* Exercise description: Once you find the line that contains "theorem res0C : Statement .res0C := rfl" in the entries below, give it again along with every following line, unchanged, through the final one.

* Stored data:
::::
theorem srlD : Statement .srlD := rfl

theorem srlE : Statement .srlE := rfl

theorem srlH : Statement .srlH := rfl

theorem srlL : Statement .srlL := rfl

theorem srlMemHl : Statement .srlMemHl := rfl

theorem srlA : Statement .srlA := rfl

theorem bit0B : Statement .bit0B := rfl

theorem bit0C : Statement .bit0C := rfl

theorem bit0D : Statement .bit0D := rfl

theorem bit0E : Statement .bit0E := rfl

theorem bit0H : Statement .bit0H := rfl

theorem bit0L : Statement .bit0L := rfl

theorem bit0MemHl : Statement .bit0MemHl := rfl

theorem bit0A : Statement .bit0A := rfl

theorem bit1B : Statement .bit1B := rfl

theorem bit1C : Statement .bit1C := rfl

theorem bit1D : Statement .bit1D := rfl

theorem bit1E : Statement .bit1E := rfl

theorem bit1H : Statement .bit1H := rfl

theorem bit1L : Statement .bit1L := rfl

theorem bit1MemHl : Statement .bit1MemHl := rfl

theorem bit1A : Statement .bit1A := rfl

theorem bit2B : Statement .bit2B := rfl

theorem bit2C : Statement .bit2C := rfl

theorem bit2D : Statement .bit2D := rfl

theorem bit2E : Statement .bit2E := rfl

theorem bit2H : Statement .bit2H := rfl

theorem bit2L : Statement .bit2L := rfl

theorem bit2MemHl : Statement .bit2MemHl := rfl

theorem bit2A : Statement .bit2A := rfl

theorem bit3B : Statement .bit3B := rfl

theorem bit3C : Statement .bit3C := rfl

theorem bit3D : Statement .bit3D := rfl

theorem bit3E : Statement .bit3E := rfl

theorem bit3H : Statement .bit3H := rfl

theorem bit3L : Statement .bit3L := rfl

theorem bit3MemHl : Statement .bit3MemHl := rfl

theorem bit3A : Statement .bit3A := rfl

theorem bit4B : Statement .bit4B := rfl

theorem bit4C : Statement .bit4C := rfl

theorem bit4D : Statement .bit4D := rfl

theorem bit4E : Statement .bit4E := rfl

theorem bit4H : Statement .bit4H := rfl

theorem bit4L : Statement .bit4L := rfl

theorem bit4MemHl : Statement .bit4MemHl := rfl

theorem bit4A : Statement .bit4A := rfl

theorem bit5B : Statement .bit5B := rfl

theorem bit5C : Statement .bit5C := rfl

theorem bit5D : Statement .bit5D := rfl

theorem bit5E : Statement .bit5E := rfl

theorem bit5H : Statement .bit5H := rfl

theorem bit5L : Statement .bit5L := rfl

theorem bit5MemHl : Statement .bit5MemHl := rfl

theorem bit5A : Statement .bit5A := rfl

theorem bit6B : Statement .bit6B := rfl

theorem bit6C : Statement .bit6C := rfl

theorem bit6D : Statement .bit6D := rfl

theorem bit6E : Statement .bit6E := rfl

theorem bit6H : Statement .bit6H := rfl

theorem bit6L : Statement .bit6L := rfl

theorem bit6MemHl : Statement .bit6MemHl := rfl

theorem bit6A : Statement .bit6A := rfl

theorem bit7B : Statement .bit7B := rfl

theorem bit7C : Statement .bit7C := rfl

theorem bit7D : Statement .bit7D := rfl

theorem bit7E : Statement .bit7E := rfl

theorem bit7H : Statement .bit7H := rfl

theorem bit7L : Statement .bit7L := rfl

theorem bit7MemHl : Statement .bit7MemHl := rfl

theorem bit7A : Statement .bit7A := rfl

theorem res0B : Statement .res0B := rfl

theorem res0C : Statement .res0C := rfl

theorem res0D : Statement .res0D := rfl

theorem res0E : Statement .res0E := rfl

theorem res0H : Statement .res0H := rfl

theorem res0L : Statement .res0L := rfl

theorem res0MemHl : Statement .res0MemHl := rfl

theorem res0A : Statement .res0A := rfl

theorem res1B : Statement .res1B := rfl

theorem res1C : Statement .res1C := rfl

theorem res1D : Statement .res1D := rfl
::::
* Solution:
theorem res0C : Statement .res0C := rfl

theorem res0D : Statement .res0D := rfl

theorem res0E : Statement .res0E := rfl

theorem res0H : Statement .res0H := rfl

theorem res0L : Statement .res0L := rfl

theorem res0MemHl : Statement .res0MemHl := rfl

theorem res0A : Statement .res0A := rfl

theorem res1B : Statement .res1B := rfl

theorem res1C : Statement .res1C := rfl

theorem res1D : Statement .res1D := rfl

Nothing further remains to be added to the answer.